Little remark, with the previous code, trying locations=geo_df.code
will display figure by with some holes :
Don't understand why (maybe string type ?)
The locations
key serves to identify which polygon in geojson
the values from color
should match to. In the base case where the values in color
come from the same data frame as the polygons, using geo_df.index
is the only thing that makes sense basically. If you set it to some other sequence of numbers you'll get a map but the colors won't match the polygons. If you set it to a string column, in some cases the numeric-string-to-number comparison will work like it did above and you'll get an odd result. In this case it looks like 01
through 09
didn't get matched and everything else did.

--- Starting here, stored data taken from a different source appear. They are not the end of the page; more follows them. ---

theorem witness_StatusWordLayout :
    (ready small).phase = .ready ∧ (fresh small).phase ≠ .ready ∧ holding.busy = true ∧ faulted.fault = true := by decide

theorem witness_PackLaws :
    (pack ⟨10, 33, 7⟩ = pack (unpack 0x5427)) ∧
      ((10#5).toNat ≤ (31#5).toNat ∧ (33#6).toNat ≤ (63#6).toNat ∧ (7#5).toNat ≤ (7#5).toNat) ∧
      colorOf 0x001F3F1F = some ⟨31, 63, 31⟩ := by decide

/-- Both sides of each reserved mask. -/
theorem witness_ColorWordCheck :
    colorOf 0x001F3F1F = some ⟨31, 63, 31⟩ ∧ colorOf 0x00200000 = none ∧ (0x00200000#32) &&& 0xFFE0C0E0 ≠ 0 ∧
      0x001F3F1F#32 = ((31#5).setWidth 32 <<< 16) ||| ((63#6).setWidth 32 <<< 8) ||| (31#5).setWidth 32 := by decide

theorem witness_PackCompletes : Idle (fresh small) ∧ Idle (ready small) := by decide

theorem witness_GetcfgCompletes : Idle (fresh wide) ∧ Idle (ready wide) := by decide

theorem witness_ParametersNeverChange :
    (∃ t, step (hostSend [0x02000000] (fresh small)) = .next t) ∧ (∃ t, exec (.pack 0x1F) (fresh small) = .next t) :=
  ⟨(next_of_after (p := fun t => t.rspq.length == 14) (by decide)).imp fun _ h => h.1,
    (next_of_after (p := fun t => t.rspq.length == 2) (by decide)).imp fun _ h => h.1⟩

/-- Each clause at the edge of its range. -/
theorem witness_IsectProperties :
    1 ≤ small.W ∧ 1 ≤ small.H ∧
    contains (isect small ⟨7, 3, 5, 5⟩) (7, 3) = true ∧
    ((⟨2, 2, 0, 7⟩ : Rect).w = 0 ∧ (⟨2, 2, 7, 0⟩ : Rect).h = 0) ∧
    ((small.W : Int) ≤ (⟨8, 0, 1, 1⟩ : Rect).x0 ∧ (small.H : Int) ≤ (⟨0, 4, 1, 1⟩ : Rect).y0 ∧
      (-5 : Int) + (5 : Nat) ≤ 0) ∧
    (0 ≤ (⟨0, 0, 8, 4⟩ : Rect).x0 ∧ (0 : Int) + (8 : Nat) ≤ small.W ∧ (0 : Int) + (4 : Nat) ≤ small.H) ∧
    ((7 : Int) + (1 : Nat) ≤ small.W ∧ (3 : Int) + (1 : Nat) ≤ small.H) := by decide

/-- Saturation at the panel's own edge and at 32 bits. -/
theorem witness_IsectProperties_saturation :
    ((∀ v : Int, v ≤ (small.W : Int) → (fun v => min v 0xFFFFFFFF) v = v) ∧
      (∀ v : Int, ¬ v ≤ (small.W : Int) → (small.W : Int) ≤ (fun v => min v 0xFFFFFFFF) v)) ∧
    ((∀ v : Int, v ≤ (small.H : Int) → (fun v => min v (small.H : Int)) v = v) ∧
      (∀ v : Int, ¬ v ≤ (small.H : Int) → (small.H : Int) ≤ (fun v => min v (small.H : Int)) v)) := by
  have hW : small.W = 8 := by decide
  have hH : small.H = 4 := by decide
  simp only [hW, hH]
  exact ⟨⟨fun v hv => by omega, fun v hv => by omega⟩, fun v hv => by omega, fun v hv => by omega⟩

theorem witness_RowMajorPoints :
    ((2 : Nat) < (⟨-1, -1, 3, 3⟩ : Rect).w ∧ (2 : Nat) < (⟨-1, -1, 3, 3⟩ : Rect).h) ∧
      (8 < (⟨-1, -1, 3, 3⟩ : Rect).w * (⟨-1, -1, 3, 3⟩ : Rect).h) ∧
      boxEmpty (isect small ⟨-1, -1, 3, 3⟩) = false ∧ boxEmpty (isect small ⟨-5, -5, 6, 6⟩) = false := by decide

/-- Both branches: the last pixel, and a rectangle one past it. -/
theorem witness_IsectCompletes :
    Idle (fresh wide) ∧
      ¬ (min ((479#32).toInt + (1#32).toNat) (fresh wide).par.cfg.width.toNat ≤ max (479#32).toInt 0 ∨
        min ((271#32).toInt + (1#32).toNat) (fresh wide).par.cfg.height.toNat ≤ max (271#32).toInt 0) ∧
      min ((480#32).toInt + (1#32).toNat) (fresh wide).par.cfg.width.toNat ≤ max (480#32).toInt 0 := by decide

theorem witness_BboxCompletes : Idle (ready small) ∧ (ready small).phase = .ready := by decide

theorem witness_DrawpxCompletes :
    Idle (ready small) ∧ Session (ready small) ∧ ([] : List (Word × Word × Color)).length < 2 ^ 32 ∧
      [((3 : Word), (1 : Word), (⟨31, 0, 0⟩ : Color))].length < 2 ^ 32 := by decide

/-- The corners of the panel; one coordinate drawn, one not. -/
theorem witness_DrawpxWritesItsPixels :
    Idle (ready small) ∧ Session (ready small) ∧ (ready small).misuse = false ∧
      (∀ q ∈ [((0 : Word), (0 : Word), (⟨31, 0, 0⟩ : Color)), (7, 3, ⟨0, 63, 0⟩)],
        inRange (ready small).par q.1 q.2.1 = true) ∧
      inRange (ready small).par 0 3 = true := by decide

/-- One past each edge, and a negative coordinate; an in-range pixel behind it, which is found. -/
theorem witness_DrawpxMisuseIsRecorded :
    Idle (ready small) ∧ Session (ready small) ∧
      ([(8, 0), (0, 4), (0xFFFFFFFF, 0), (0, 0x80000000)] : List (Word × Word)).all
        (fun q => inRange (ready small).par q.1 q.2 == false) = true ∧
      [((8 : Word), (0 : Word), (⟨31, 0, 0⟩ : Color)), (7, 3, ⟨0, 63, 0⟩)].length < 2 ^ 32 ∧
      (∀ q ∈ [((7 : Word), (3 : Word), (⟨0, 63, 0⟩ : Color))], inRange (ready small).par q.1 q.2.1 = true) ∧
      [((7 : Word), (3 : Word), (⟨0, 63, 0⟩ : Color))].reverse.find? (fun q => q.1 == 7 && q.2.1 == 3) =
        some (7, 3, ⟨0, 63, 0⟩) := by decide

theorem witness_FillaCompletes :
    Idle (ready small) ∧ Session (ready small) ∧ [(⟨1, 1, 1⟩ : Color)].length < 2 ^ 32 ∧
      ([] : List Color).length < 2 ^ 32 := by decide

/-- For clause (b): the whole panel, and a rectangle at its far corner. -/
theorem witness_FillaDrawsInsideOnce :
    Idle (ready small) ∧ Session (ready small) ∧ (ready small).par.Legal ∧
      boxEmpty (isect small (rectOf 8 0 2 2)) = true ∧
      (0 ≤ (rectOf 0 0 8 4).x0 ∧ (rectOf 0 0 8 4).x0 + (rectOf 0 0 8 4).w ≤ small.W ∧ 0 ≤ (rectOf 0 0 8 4).y0 ∧
        (rectOf 0 0 8 4).y0 + (rectOf 0 0 8 4).h ≤ small.H ∧
        (rectOf 0 0 8 4).w * (rectOf 0 0 8 4).h ≤ (List.replicate 32 (⟨1, 1, 1⟩ : Color)).length) ∧
      (List.replicate 32 (⟨1, 1, 1⟩ : Color)).length < 2 ^ 32 := by decide

/-- A short sequence, with a point that has a colour, and one that is just long enough. -/
theorem witness_FillaStopsAtShorterSequence :
    Idle (ready small) ∧ Session (ready small) ∧ (ready small).par.Legal ∧
      (0 < min [(⟨1, 1, 1⟩ : Color)].length ((rectOf 7 3 2 2).w * (rectOf 7 3 2 2).h) ∧
        contains (isect small (rectOf 7 3 2 2)) (point (rectOf 7 3 2 2) 0) = true) ∧
      [(⟨1, 1, 1⟩ : Color)].length + [(⟨2, 2, 2⟩ : Color)].length < 2 ^ 32 ∧
      (rectOf 7 3 1 1).w * (rectOf 7 3 1 1).h ≤ [(⟨1, 1, 1⟩ : Color)].length := by decide

/-- A covered pixel with a colour, a covered one without, and one beside the rectangle. -/
theorem witness_FillaWritesItsPixels :
    Idle (ready small) ∧ Session (ready small) ∧ (ready small).misuse = false ∧ (ready small).par.Legal ∧
      (inRange small 1 1 = true ∧ Covers (rectOf 1 1 2 2) ((1#32).toInt, (1#32).toInt) ∧
        pointNumber (rectOf 1 1 2 2) ((1#32).toInt, (1#32).toInt) < [(⟨1, 1, 1⟩ : Color)].length) ∧
      (inRange small 2 1 = true ∧ ¬ pointNumber (rectOf 1 1 2 2) ((2#32).toInt, (1#32).toInt) < 1) ∧
      (inRange small 0 0 = true ∧ ¬ Covers (rectOf 1 1 2 2) ((0#32).toInt, (0#32).toInt)) := by decide

theorem witness_FillsCompletes :
    Idle (ready small) ∧ Session (ready small) ∧ boxEmpty (isect small (rectOf 8 0 5 5)) = true ∧
      boxEmpty (isect small (rectOf 7 3 5 5)) = false := by decide

theorem witness_FillsWritesItsPixels :
    Idle (ready small) ∧ Session (ready small) ∧ (ready small).misuse = false ∧ (ready small).par.Legal ∧
      (inRange small 7 3 = true ∧ Covers (rectOf 7 3 5 5) ((7#32).toInt, (3#32).toInt)) ∧
      (inRange small 6 3 = true ∧ ¬ Covers (rectOf 7 3 5 5) ((6#32).toInt, (3#32).toInt)) := by decide

/-- Exactly as many copies as points, and no point at all. -/
theorem witness_FillEquivalences :
    Idle (ready small) ∧ Session (ready small) ∧ ((4#32).toNat * (4#32).toNat ≤ 16 ∧ 16 ≤ 2 ^ 32 - 1) ∧
      (0#32).toNat * (9#32).toNat ≤ 0 := by decide

theorem witness_ClearCompletes : Idle (ready small) ∧ Session (ready small) ∧ (ready small).par.Legal := by decide

theorem witness_ClearSetsEveryPixel :
    Idle (ready small) ∧ Session (ready small) ∧ (ready small).misuse = false ∧ (ready small).par.Legal ∧
      inRange small 0 0 = true ∧ inRange small 7 3 = true ∧ 31 < small.W * small.H ∧ 2 * (small.W * small.H) ≤ 64 := by
  decide

theorem witness_TransactionCounts :
    Idle (ready small) ∧ Session (ready small) ∧ (ready small).par.Legal ∧
      [((3 : Word), (1 : Word), (⟨31, 0, 0⟩ : Color))].length < 2 ^ 32 ∧ [(⟨1, 1, 1⟩ : Color)].length < 2 ^ 32 := by decide

theorem witness_InitCompletes :
    Idle (fresh small) ∧ (fresh small).phase = .unconstructed ∧ (fresh small).ctl.inited = false := by decide

theorem witness_WritePixelContract :
    (ready small).ctl = ⟨true, true, true, true⟩ ∧
      (0 ≤ (7#32).toInt ∧ (7#32).toInt < (ready small).par.W ∧ 0 ≤ (3#32).toInt ∧ (3#32).toInt < (ready small).par.H) ∧
      (0 ≤ (0#32).toInt ∧ (0#32).toInt < (ready small).par.W) := by decide

/-- Both sides of each precondition. -/
theorem witness_HandleRefusesOutOfOrder :
    ((ready small).ctl.inited = true ∧ (fresh small).ctl.inited = false) ∧
      ((ready small).ctl.bound = true ∧ (fresh small).ctl.bound = false) ∧
      ((ready small).ctl.enabled = true ∧ (fresh small).ctl.enabled = false) ∧
      ((ready small).ctl = ⟨true, true, true, true⟩ ∧ (0#8) = (ready small).par.layerId ∧
        (1#8) ≠ (ready small).par.layerId) := by decide

/-- A state with a command to take, in the phase READY. -/
def working : State := hostSend [0x12000000, 7, 3, 5, 5, 0x001F0000, 0x10000000] (ready small)

theorem step_working_next : ∃ t, step working = .next t :=
  (next_of_after (p := fun t => t.hist.length == 5) (by decide)).imp fun _ h => h.1

theorem working_holdForm : HoldForm working := by decide

theorem working_historyForm : HistoryForm working := ⟨8000000, 0, [], rfl, by simp⟩

theorem working_handleReplay : HandleIsReplay working := by decide

theorem witness_StepKeepsResponsesForm : ResponsesForm working ∧ ∃ t, step working = .next t :=
  ⟨⟨0, rfl⟩, step_working_next⟩

theorem witness_StepKeepsFramebufferForm : FramebufferForm working ∧ ∃ t, step working = .next t :=
  ⟨by decide, step_working_next⟩

theorem witness_StepKeepsFramebufferReplay : FramebufferIsReplay working ∧ ∃ t, step working = .next t :=
  ⟨by decide, step_working_next⟩

theorem witness_StepKeepsHandleReplay : HandleIsReplay working ∧ ∃ t, step working = .next t :=
  ⟨working_handleReplay, step_working_next⟩

theorem witness_StepKeepsHistoryForm : HistoryForm working ∧ HoldForm working ∧ ∃ t, step working = .next t :=
  ⟨working_historyForm, working_holdForm, step_working_next⟩

theorem witness_StepKeepsHandlePhase : HandleMatchesPhase working ∧ HoldForm working ∧ ∃ t, step working = .next t :=
  ⟨rfl, working_holdForm, step_working_next⟩

theorem witness_StepKeepsFaultForm : FaultForm working ∧ FaultForm faulted ∧ ∃ t, step working = .next t :=
  ⟨by decide, by decide, step_working_next⟩

/-- A hold in a stream, a hold among the fixed operands, and no hold. -/
theorem witness_StepKeepsHoldForm :
    HoldForm midStream ∧ HoldForm holding ∧ HoldForm working ∧ ∃ t, step working = .next t :=
  ⟨by decide, by decide, working_holdForm, step_working_next⟩

theorem witness_HostKeepsEveryForm :
    FramebufferForm working ∧ FramebufferIsReplay working ∧ HandleIsReplay working ∧ HistoryForm working ∧
      HandleMatchesPhase working ∧ FaultForm working ∧ HoldForm working ∧ ResponsesForm working :=
  ⟨by decide, by decide, working_handleReplay, working_historyForm, rfl, by decide, working_holdForm, 0, rfl⟩
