-- ==== Sys2Proof/Machine/Ops.lean ====
section
/-! DEFINITION. The shared operations: the two memories, taking a fault and returning from one, the
bit packer of the encoder, the tree walk of the decoder, and the form every command has
(spec/20_memory.md, 40_encoder.md, 41_decoder.md, 60_exceptions.md). -/

namespace Sys2Proof.Machine

/-! ### The two memories -/

/-- The entry at index `k`: what the list holds there, else what an unlisted index reads as. -/
def Memory.read {α : Type} (blank : α) : Memory α → Nat → α
  | [], _ => blank
  | (a, v) :: rest, k => if a = k then v else Memory.read blank rest k

/-- The list with the entry `(k, v)` put before the first greater index. -/
def Memory.insert {α : Type} (k : Nat) (v : α) : Memory α → Memory α
  | [] => [(k, v)]
  | (a, x) :: rest => if k < a then (k, v) :: (a, x) :: rest else (a, x) :: Memory.insert k v rest

/-- The list without the entries at index `k`. -/
def Memory.erase {α : Type} (k : Nat) (m : Memory α) : Memory α := m.filter fun c => c.1 != k

/-- The memory with `v` at index `k`. Writing what an unlisted index reads as removes the entry. -/
def Memory.write {α : Type} [DecidableEq α] (blank : α) (m : Memory α) (k : Nat) (v : α) :
    Memory α :=
  if v = blank then m.erase k else (m.erase k).insert k v

/-- The canonical form of a memory of `size` entries: indices strictly rising and below `size`, and
no entry equal to what an unlisted index reads as. -/
def Memory.wf {α : Type} [DecidableEq α] (size : Nat) (blank : α) (m : Memory α) : Bool :=
  decide (m.Pairwise fun a b => a.1 < b.1) &&
    m.all fun c => decide (c.1 < size) && decide (c.2 ≠ blank)

/-- `ENC.CT[sym]` (R28, R61). -/
def Enc.code (e : Enc) (sym : Symbol) : Bits := Memory.read [] e.ct sym.toNat

/-- `ENC.CT[sym] <- c` (R61). -/
def Enc.setCode (e : Enc) (sym : Symbol) (c : Bits) : Enc :=
  { e with ct := Memory.write [] e.ct sym.toNat c }

/-- `DEC.NM[idx]` (R38, R62). -/
def Dec.node (d : Dec) (idx : NodeIdx) : NodeEntry := Memory.read .invalid d.nm idx.toNat

/-- `DEC.NM[idx] <- n` (R62). -/
def Dec.setNode (d : Dec) (idx : NodeIdx) (n : NodeEntry) : Dec :=
  { d with nm := Memory.write .invalid d.nm idx.toNat n }

/-! ### The outcome of a piece of a step -/

/-- What a stretch of a step's pseudocode leaves: the unit and the bytes emitted so far, and whether
the step goes on (`ran`) or a fault has ended it (`raised`, R222). -/
inductive Effect (σ : Type) where
  | ran (unit : σ) (out : List Byte)
  | raised (unit : σ) (out : List Byte)
deriving DecidableEq, Repr

/-- The unit after the stretch. -/
def Effect.unit {σ : Type} : Effect σ → σ
  | .ran u _ => u
  | .raised u _ => u

/-- The bytes the stretch emitted. -/
def Effect.out {σ : Type} : Effect σ → List Byte
  | .ran _ o => o
  | .raised _ o => o

/-- The stretch with bytes emitted before it. -/
def Effect.after {σ : Type} (o : List Byte) : Effect σ → Effect σ
  | .ran u o' => .ran u (o ++ o')
  | .raised u o' => .raised u (o ++ o')

/-- One stretch and then the next, which does not run when the first was ended by a fault (R222). -/
def Effect.andThen {σ : Type} (f : Effect σ) (g : σ → Effect σ) : Effect σ :=
  match f with
  | .ran u o => (g u).after o
  | .raised u o => .raised u o

/-- The machine after a step of ENC: the unit is replaced and its bytes are appended to `EOUT`;
DEC is not affected (R9, R222). -/
def State.afterEnc (s : State) (f : Effect Enc) : State :=
  { s with enc := f.unit, eout := s.eout ++ f.out }

/-- The machine after a step of DEC: the unit is replaced and its symbols are appended to `DOUT`;
ENC is not affected (R9, R222). -/
def State.afterDec (s : State) (f : Effect Dec) : State :=
  { s with dec := f.unit, dout := s.dout ++ f.out }

/-! ### Taking a fault, and the way back -/

/-- `raise EncFault(c)` (R222). -/
def Enc.raise (c : Cause) (e : Enc) : Effect Enc := .raised { e with phase := .fault, cause := c } []

/-- `raise DecFault(c)` (R222). -/
def Dec.raise (c : Cause) (d : Dec) : Effect Dec := .raised { d with phase := .fault, cause := c } []

/-- Return, and the start of a run: ENC in its reset state, `EOUT` untouched (R112, R234). -/
def State.initEnc (s : State) : State := { s with enc := Enc.reset }

/-- Return, and the start of a run: DEC in its reset state, `DOUT` untouched (R142, R234). -/
def State.initDec (s : State) : State := { s with dec := Dec.reset }

/-! ### The form of a command -/

/-- A command of ENC other than `ENC_INIT`: ignored in FAULT, PROTOCOL in a phase that does not
accept it, else its own rule (R110, R233, R225). -/
def encCommand (accepts : Phase → Bool) (rule : Enc → Effect Enc) (s : State) :
    Host.Outcome State Fault Refusal :=
  if s.enc.phase = .fault then .next s
  else if accepts s.enc.phase then .next (s.afterEnc (rule s.enc))
  else .next (s.afterEnc (s.enc.raise .protocol))

/-- A command of DEC other than `DEC_INIT`, in the same form (R140, R233, R225). -/
def decCommand (accepts : Phase → Bool) (rule : Dec → Effect Dec) (s : State) :
    Host.Outcome State Fault Refusal :=
  if s.dec.phase = .fault then .next s
  else if accepts s.dec.phase then .next (s.afterDec (rule s.dec))
  else .next (s.afterDec (s.dec.raise .protocol))

/-- A word that matches no row of its port: ignored in FAULT, else ILLEGAL_CMD in every phase
(R110, R140, R224, R233). -/
def illegalCommand (p : Port) (s : State) : Host.Outcome State Fault Refusal :=
  match p with
  | .enc => if s.enc.phase = .fault then .next s else .next (s.afterEnc (s.enc.raise .illegalCmd))
  | .dec => if s.dec.phase = .fault then .next s else .next (s.afterDec (s.dec.raise .illegalCmd))

/-! ### The bit packer of ENC -/

/-- `push_bit(b)` (R111): `b` into the next free position, most significant first; a full byte is
emitted. -/
def pushBit (b : Bool) (e : Enc) : Enc × List Byte :=
  let acc := e.acc ||| ((BitVec.ofBool b).setWidth 8 <<< (7 - e.nb.toNat))
  if e.nb = 7 then ({ e with acc := 0, nb := 0 }, [acc])
  else ({ e with acc := acc, nb := e.nb + 1 }, [])

/-- `push_bit` of each bit in turn (R115). -/
def pushBits : Bits → Enc → Enc × List Byte
  | [], e => (e, [])
  | b :: bs, e =>
    let r := pushBit b e
    let r' := pushBits bs r.1
    (r'.1, r.2 ++ r'.2)

/-! ### The tree walk of DEC -/

/-- `step_bit(b)` (R141): one transition of the decode state machine. -/
def stepBit (b : Bool) (d : Dec) : Effect Dec :=
  match d.node d.cur with
  | .invalid => d.raise .treeInvalid
  | .leaf _ => d.raise .treeInvalid
  | .int left right =>
    match d.node (childOf left right b) with
    | .invalid => d.raise .treeInvalid
    | .leaf sym => .ran { d with cur := d.root, dstate := .atRoot } [sym]
    | .int _ _ => .ran { d with cur := childOf left right b, dstate := .descending } []

/-- `step_bit` of each bit in turn, up to the first that raises a fault (R150). -/
def stepBits : Bits → Dec → Effect Dec
  | [], d => .ran d []
  | b :: bs, d => (stepBit b d).andThen (stepBits bs)

/-- `consume_bits(v, k)` (R150): the `k` most significant bits of `v`, bit 7 first. -/
def consumeBits (v : Byte) (k : Nat) (d : Dec) : Effect Dec := stepBits ((byteBits v).take k) d

/-! ### The host's side of the ports -/

/-- The state in which the host does these things next, in this order, before what it would do
otherwise (R71; log entry 1). -/
def State.given (s : State) (todo : List Input) : State := { s with inputs := todo ++ s.inputs }

end Sys2Proof.Machine
end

I've added a GeoPandas example similar to the one above to each of the following pages btw:
I chose a different dataset because, confusingly, the one you're using is actually a GeoJSON object already... you're loading it via GeoPandas but you could also have just loaded it as a dict ;) The examples I've used above for choropleths load data from a shapefile, which i hope is less likely to be confusing for users.
thank you for the explanations !
You did well to chose a different dataset. I hope it helps communities :)
While I was in there, I added some GeoPandas examples to:
It's not as graceful as the polygon/point support but at least it's in the docs now :)
I'll close this issue in favour of more specific proposals in the Plotly.py repo such as https://github.com/plotly/plotly.py/issues/2601
Hi,
Thanks for your amazing work, many custom function can now been deprecated and lots of keystroke are saved. If I may have a feature request it would be to support geopandas API for the geo plots.
If you are not familiar with this library, it inherits
pd.DataFrame
and embedd a customgeometry
column that stores the geo object (Points, Polygone, Line ...). It would be great if the plots could be done based on the geometry automatically, without casting points, or specifing the that you want polygons...Tell me if you want more details about this.